(Items from a data source)

/-- O27. In FP16, BF16, FP32 and FP64, for finite operands, a subnormal one read as a zero of its sign under flush: the sum, the difference, the product, the fused multiply-add and a × 2^b deliver the exact value rounded once in the mode to the destination (to nearest with ties to the even code, toward 0, +∞ or −∞), an exact zero with the sign that R82 gives it, a value beyond the largest finite one as the mode overflows, under flush a subnormal result as a zero of its sign, with the exceptions OF, UF and NX of R85 and no other. FRND gives the integral value of the mode and the sign of the operand and raises nothing; infinities add and multiply as IEEE 754 has them, ∞ − ∞ and ∞ × 0 being invalid; minimum and maximum give one of the operands by order, −0 below +0, and the other operand of a NaN; the six compares give the numeric relation, −0 equal to +0, and with a NaN only .ne, or all six under .unord. A conversion between the float formats delivers the rounded value likewise (E2M1 to nearest and saturating; .sat gives the largest finite value and inexact alone), and of an infinity what Table 5-7 and R88 give (between equal formats under .sat the largest finite value: assumption 67); to an integer the rounded value, clamped with invalid, 0 for a NaN; from an integer the rounded value; between integers the truncated or clamped one. QSCL, QPK4 and QXP4 give the scale, the elements and the values of R119 and R120. Codes decode as Tables 5-1 and 5-2 say. That flush serves BF16 (assumption 77) and that QSCL under a zero S of either sign gives 0 (assumption 50) is the model's choice. (spec/05_numbers.md, Formats (R76 to R78), Tables 5-1 and 5-2; spec/05_numbers.md, Rounding, flushing and special values (R82, R83); spec/05_numbers.md, Exceptions (R85); spec/05_numbers.md, Conversion (R86 to R88), Table 5-7; spec/05_numbers.md, Quantisation to HF4 (R90); spec/07_isa_compute.md, Table 7-5; spec/07_isa_compute.md, FP32 and FP64 (R112, R113); spec/07_isa_compute.md, Conversion and quantisation (R117 to R120)) -/
def Obligations.RoundedResults : Prop :=
  let floats : List (CvtFmt × Fmt) := [(.f64, .f64), (.f32, .f32), (.bf16, .bf16), (.f16, .f16), (.e4m3, .e4m3), (.e5m2, .e5m2), (.e2m1, .e2m1)]
  -- integer formats: signed or not, and their bits
  let ints : List (CvtFmt × Bool × Nat) :=
    [(.i32, true, 32), (.n32, false, 32), (.i64, true, 64), (.n64, false, 64), (.i8, true, 8), (.n8, false, 8), (.i16, true, 16), (.n16, false, 16)]
  let lo : Bool → Nat → ℤ := fun sg n => if sg then -2 ^ (n - 1) else 0
  let hi : Bool → Nat → ℤ := fun sg n => if sg then 2 ^ (n - 1) - 1 else 2 ^ n - 1
  let int : Bool → Nat → Nat → ℤ := fun sg n x => if sg ∧ 2 ^ (n - 1) ≤ x % 2 ^ n then ((x % 2 ^ n : Nat) : ℤ) - 2 ^ n else ((x % 2 ^ n : Nat) : ℤ)
  -- an integer as its register or pair holds it
  let enc : Nat → ℤ → Nat := fun n t => (t % 2 ^ (if n = 64 then 64 else 32)).toNat
  -- the largest finite value and the smallest subnormal one
  (∀ p ∈ [(Fmt.f64, ((2 : ℚ) - 2 ^ (-52 : ℤ)) * 2 ^ (1023 : ℤ), (2 : ℚ) ^ (-1074 : ℤ)), (.f32, (2 - 2 ^ (-23 : ℤ)) * 2 ^ (127 : ℤ), 2 ^ (-149 : ℤ)),
      (.f16, 65504, 2 ^ (-24 : ℤ)), (.bf16, (2 - 2 ^ (-7 : ℤ)) * 2 ^ (127 : ℤ), 2 ^ (-133 : ℤ)), (.e4m3, 448, 2 ^ (-9 : ℤ)),
      (.e5m2, 57344, 2 ^ (-16 : ℤ)), (.e2m1, 6, 1 / 2), (.e3m5, 31, 2 ^ (-7 : ℤ))], p.1.max = p.2.1 ∧ (p.1.decode 1).val = p.2.2)
  ∧ ((List.range 8).map fun k => (Fmt.e2m1.decode k).val) = [0, 1 / 2, 1, 3 / 2, 2, 3, 4, 6]
  -- arithmetic
  ∧ (∀ (F : Fmt) (r : Rnd) (z : Bool) (x y k : Nat), F ∈ [Fmt.f16, Fmt.bf16, Fmt.f32, Fmt.f64] →
    let fin : Nat → Prop := fun x => (F.decode x).isFin = true
    let neg : Nat → Bool := fun x => (F.decode x).isNeg
    let val : Nat → ℚ := fun x => if z = true ∧ |(F.decode x).val| < F.tiny then 0 else (F.decode x).val
    let inf : Bool → Nat × Flags := fun n => (F.infCode + if n then F.signBit else 0, 0)
    let invalid : Nat × Flags := (F.nan, fIV)
    let zero : Bool := r == .rd
    (fin x → fin y →
      F.Delivers r z false (if val x = 0 ∧ val y = 0 ∧ neg x = neg y then neg x else zero) (val x + val y) (F.fadd r z x y)
      ∧ F.Delivers r z false (if val x = 0 ∧ val y = 0 ∧ neg x ≠ neg y then neg x else zero) (val x - val y) (F.fsub r z x y)
      ∧ F.Delivers r z false (neg x != neg y) (val x * val y) (F.fmul r z x y)
      ∧ (fin k → F.Delivers r z false (if val x * val y = 0 ∧ val k = 0 ∧ (neg x != neg y) = neg k then neg k else zero)
          (val x * val y + val k) (F.ffma r z x y k)))
    ∧ (fin x → (∀ b : ℤ, F.Delivers r z false (neg x) (val x * 2 ^ b) (F.fscale r z x b))
      ∧ (F.frnd r z x).2 = 0 ∧ ∃ t n, RoundsToInt r (val x) t ∧ n ≤ F.maxCode ∧ (F.frnd r z x).1 = (if neg x then F.signBit else 0) + n
        ∧ (F.decode n).val = |(t : ℚ)|)
    ∧ (∀ n, F.decode x = .inf n →
      F.frnd r z x = inf n ∧ (∀ b, F.fscale r z x b = inf n)
      ∧ (fin y → F.fadd r z x y = inf n ∧ F.fadd r z y x = inf n ∧ F.fsub r z x y = inf n ∧ F.fsub r z y x = inf !n
        ∧ F.fmul r z x y = (if val y = 0 then invalid else inf (n != neg y)) ∧ F.fmul r z y x = (if val y = 0 then invalid else inf (n != neg y))
        ∧ (fin k → F.ffma r z x y k = (if val y = 0 then invalid else inf (n != neg y)) ∧ F.ffma r z k y x = inf n))
      ∧ (∀ m, F.decode y = .inf m → F.fadd r z x y = (if n = m then inf n else invalid) ∧ F.fsub r z x y = (if n = m then invalid else inf n)
        ∧ F.fmul r z x y = inf (n != m) ∧ (fin k → val k ≠ 0 → F.ffma r z x k y = if (n != neg k) = m then inf m else invalid)))
    ∧ (let code : Nat → Nat := fun x => if fin x ∧ z = true ∧ |(F.decode x).val| < F.tiny then (if neg x then F.signBit else 0) else x
      x < 2 * F.signBit → y < 2 * F.signBit →
      ((F.decode x).isNan = false → (F.decode y).isNan = false → ∀ mx, (F.minmax mx z x y).2 = 0 ∧ ∃ a b, (a = code x ∧ b = code y ∨ a = code y ∧ b = code x)
        ∧ (F.minmax mx z x y).1 = a ∧ (if mx then (F.decode b).Le (F.decode a) else (F.decode a).Le (F.decode b))
        ∧ ((F.decode a).Le (F.decode b) → (F.decode b).Le (F.decode a) → if mx then neg a = true → neg b = true else neg b = true → neg a = true))
      ∧ ((F.decode x).isNan = true → (F.decode y).isNan = false → ∀ mx, (F.minmax mx z x y).1 = code y ∧ (F.minmax mx z y x).1 = code y)
      ∧ (∀ c un, ((F.decode x).isNan = true ∨ (F.decode y).isNan = true → (floatCmp F c un z x y).1 = (un || c == .ne))
        ∧ ((F.decode x).isNan = false → (F.decode y).isNan = false →
          let le := (F.decode (code x)).Le (F.decode (code y))
          let ge := (F.decode (code y)).Le (F.decode (code x))
          (floatCmp F c un z x y).2 = 0 ∧ ((floatCmp F c un z x y).1 = true ↔ match c with
            | .eq => le ∧ ge
            | .ne => ¬ (le ∧ ge)
            | .lt => ¬ ge
            | .le => le
            | .gt => ¬ le
            | .ge => ge)))))
  -- conversions
  ∧ (∀ (dst : CvtFmt) (G : Fmt) (src : CvtFmt) (F : Fmt) (r : Rnd) (sat : Bool) (x : Nat), (dst, G) ∈ floats → (src, F) ∈ floats → x < 2 * F.signBit →
    ((F.decode x).isFin = true → G.Delivers (if dst = .e2m1 then .rn else r) false (sat || dst == .e2m1) (F.decode x).isNeg (F.decode x).val (convert dst src r sat x))
    ∧ (∀ n, F.decode x = .inf n → convert dst src r sat x =
        if dst = .e2m1 ∨ sat = true then (G.maxCode + (if n then G.signBit else 0), fNX)
        else if dst = .e4m3 then (G.nan, fIV) else (G.infCode + (if n then G.signBit else 0), 0))
    ∧ (dst = .e2m1 → (F.decode x).isNan = true → convert dst src r sat x = (0, fIV)))
  ∧ (∀ (dst : CvtFmt) (sg : Bool) (n : Nat) (src : CvtFmt) (F : Fmt) (r : Rnd) (sat : Bool) (x : Nat), (dst, sg, n) ∈ ints → (src, F) ∈ floats →
    x < 2 * F.signBit →
    ((F.decode x).isFin = true → ∃ t, RoundsToInt r (F.decode x).val t ∧ convert dst src r sat x =
        if t < lo sg n then (enc n (lo sg n), fIV) else if hi sg n < t then (enc n (hi sg n), fIV)
        else (enc n t, if (t : ℚ) = (F.decode x).val then 0 else fNX))
    ∧ (∀ m, F.decode x = .inf m → convert dst src r sat x = (enc n (if m then lo sg n else hi sg n), fIV))
    ∧ ((F.decode x).isNan = true → convert dst src r sat x = (0, fIV)))
  ∧ (∀ (dst : CvtFmt) (G : Fmt) (src : CvtFmt) (sg : Bool) (n : Nat) (r : Rnd) (sat : Bool) (x : Nat), (dst, G) ∈ floats → (src, sg, n) ∈ ints →
    G.Delivers (if dst = .e2m1 then .rn else r) false (sat || dst == .e2m1) false (int sg n x : ℤ) (convert dst src r sat x))
  ∧ (∀ (dst : CvtFmt) (sg : Bool) (n : Nat) (src : CvtFmt) (sg' : Bool) (n' : Nat) (r : Rnd) (sat : Bool) (x : Nat), (dst, sg, n) ∈ ints → (src, sg', n') ∈ ints →
    let t := int sg' n' x
    convert dst src r sat x = (enc n (if sat then max (lo sg n) (min (hi sg n) t) else int sg n (t % 2 ^ n).toNat), 0))
  -- HF4
  ∧ (∀ (sat : Bool) (a b : Word), (Fmt.f32.decode a.toNat).isFin = true →
    let v := |(Fmt.f32.decode a.toNat).val|
    let S := Fmt.bf16.decode (b.toNat % 2 ^ 16)
    (∃ q, Fmt.bf16.RoundsTo .ru (v / 186) q ∧ (qsclOf true sat a b).1 ≤ Fmt.bf16.maxCode ∧ (Fmt.bf16.decode (qsclOf true sat a b).1).val = q
      ∧ (qsclOf true sat a b).2 = if q = v / 186 then 0 else fNX)
    ∧ (S.isFin = false ∨ S.val < 0 → qsclOf false sat a b = (0xFF, fIV))
    ∧ (S.isFin = true → S.val = 0 → qsclOf false sat a b = (0, 0))
    ∧ (S.isFin = true → 0 < S.val → 31 < v / (6 * S.val) → qsclOf false sat a b = if sat then (0xFE, fNX) else (0xFF, fIV))
    ∧ (S.isFin = true → 0 < S.val → v / (6 * S.val) ≤ 31 → ∃ q, Fmt.e3m5.RoundsTo .ru (v / (6 * S.val)) q ∧ (qsclOf false sat a b).1 ≤ 0xFE
      ∧ (Fmt.e3m5.decode (qsclOf false sat a b).1).val = q ∧ (qsclOf false sat a b).2 = if q = v / (6 * S.val) then 0 else fNX))
  ∧ (∀ (xs : List Word) (b : Word), xs.length = 8 →
    let sc := b.toNat % 2 ^ 8
    let S := Fmt.bf16.decode (b.toNat / 2 ^ 16)
    let s := (Fmt.e3m5.decode sc).val
    (sc = 0xFF ∨ S.isFin = false → qpk4Of xs b = (0, fIV))
    ∧ (sc ≠ 0xFF → S.isFin = true → ∃ es : List (Nat × Flags), es.length = 8
      ∧ qpk4Of xs b = (((List.range 8).map fun j => 16 ^ j * ((es[j]?).getD (0, 0)).1).sum, (es.foldl (fun f e => f ||| e.2) 0) &&& 17)
      ∧ ∀ (j : Nat) (x : Word) (e : Nat × Flags), xs[j]? = some x → es[j]? = some e →
        (s = 0 ∨ S.val = 0 → e = (if x.msb then 8 else 0, 0))
        ∧ (s ≠ 0 → S.val ≠ 0 → match Fmt.f32.decode x.toNat with
          | .nan _ => e = (0, fIV)
          | .inf n => e = (if (n != S.isNeg) = true then 15 else 7, fNX)
          | .fin n m k => Fmt.e2m1.Delivers .rn false true (n != S.isNeg) ((Machine.Num.fin n m k).val / (s * S.val)) e)))
  ∧ (∀ (r : Rnd) (e sc : Nat) (S : Nat), e < 16 → sc < 0xFF →
    let E := Fmt.e2m1.decode e
    let s := (Fmt.e3m5.decode sc).val
    let B := Fmt.bf16.decode S
    (B.isFin = true → Fmt.f32.Delivers r false false (E.isNeg != B.isNeg) (E.val * s * B.val) (qxp4Of r e sc S))
    ∧ (∀ n, B = .inf n → qxp4Of r e sc S = if E.val = 0 ∨ s = 0 then (Fmt.f32.nan, fIV) else (Fmt.f32.infCode + (if (n != E.isNeg) = true then Fmt.f32.signBit else 0), 0)))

TRY IT: Reproduce exactly the lines above from the line with "n).val = |(t : ℚ)|)" to the line with "neg a = true))", including both, and add nothing.

EXERCISE OUTPUT:
        ∧ (F.decode n).val = |(t : ℚ)|)
    ∧ (∀ n, F.decode x = .inf n →
      F.frnd r z x = inf n ∧ (∀ b, F.fscale r z x b = inf n)
      ∧ (fin y → F.fadd r z x y = inf n ∧ F.fadd r z y x = inf n ∧ F.fsub r z x y = inf n ∧ F.fsub r z y x = inf !n
        ∧ F.fmul r z x y = (if val y = 0 then invalid else inf (n != neg y)) ∧ F.fmul r z y x = (if val y = 0 then invalid else inf (n != neg y))
        ∧ (fin k → F.ffma r z x y k = (if val y = 0 then invalid else inf (n != neg y)) ∧ F.ffma r z k y x = inf n))
      ∧ (∀ m, F.decode y = .inf m → F.fadd r z x y = (if n = m then inf n else invalid) ∧ F.fsub r z x y = (if n = m then invalid else inf n)
        ∧ F.fmul r z x y = inf (n != m) ∧ (fin k → val k ≠ 0 → F.ffma r z x k y = if (n != neg k) = m then inf m else invalid)))
    ∧ (let code : Nat → Nat := fun x => if fin x ∧ z = true ∧ |(F.decode x).val| < F.tiny then (if neg x then F.signBit else 0) else x
      x < 2 * F.signBit → y < 2 * F.signBit →
      ((F.decode x).isNan = false → (F.decode y).isNan = false → ∀ mx, (F.minmax mx z x y).2 = 0 ∧ ∃ a b, (a = code x ∧ b = code y ∨ a = code y ∧ b = code x)
        ∧ (F.minmax mx z x y).1 = a ∧ (if mx then (F.decode b).Le (F.decode a) else (F.decode a).Le (F.decode b))
        ∧ ((F.decode a).Le (F.decode b) → (F.decode b).Le (F.decode a) → if mx then neg a = true → neg b = true else neg b = true → neg a = true))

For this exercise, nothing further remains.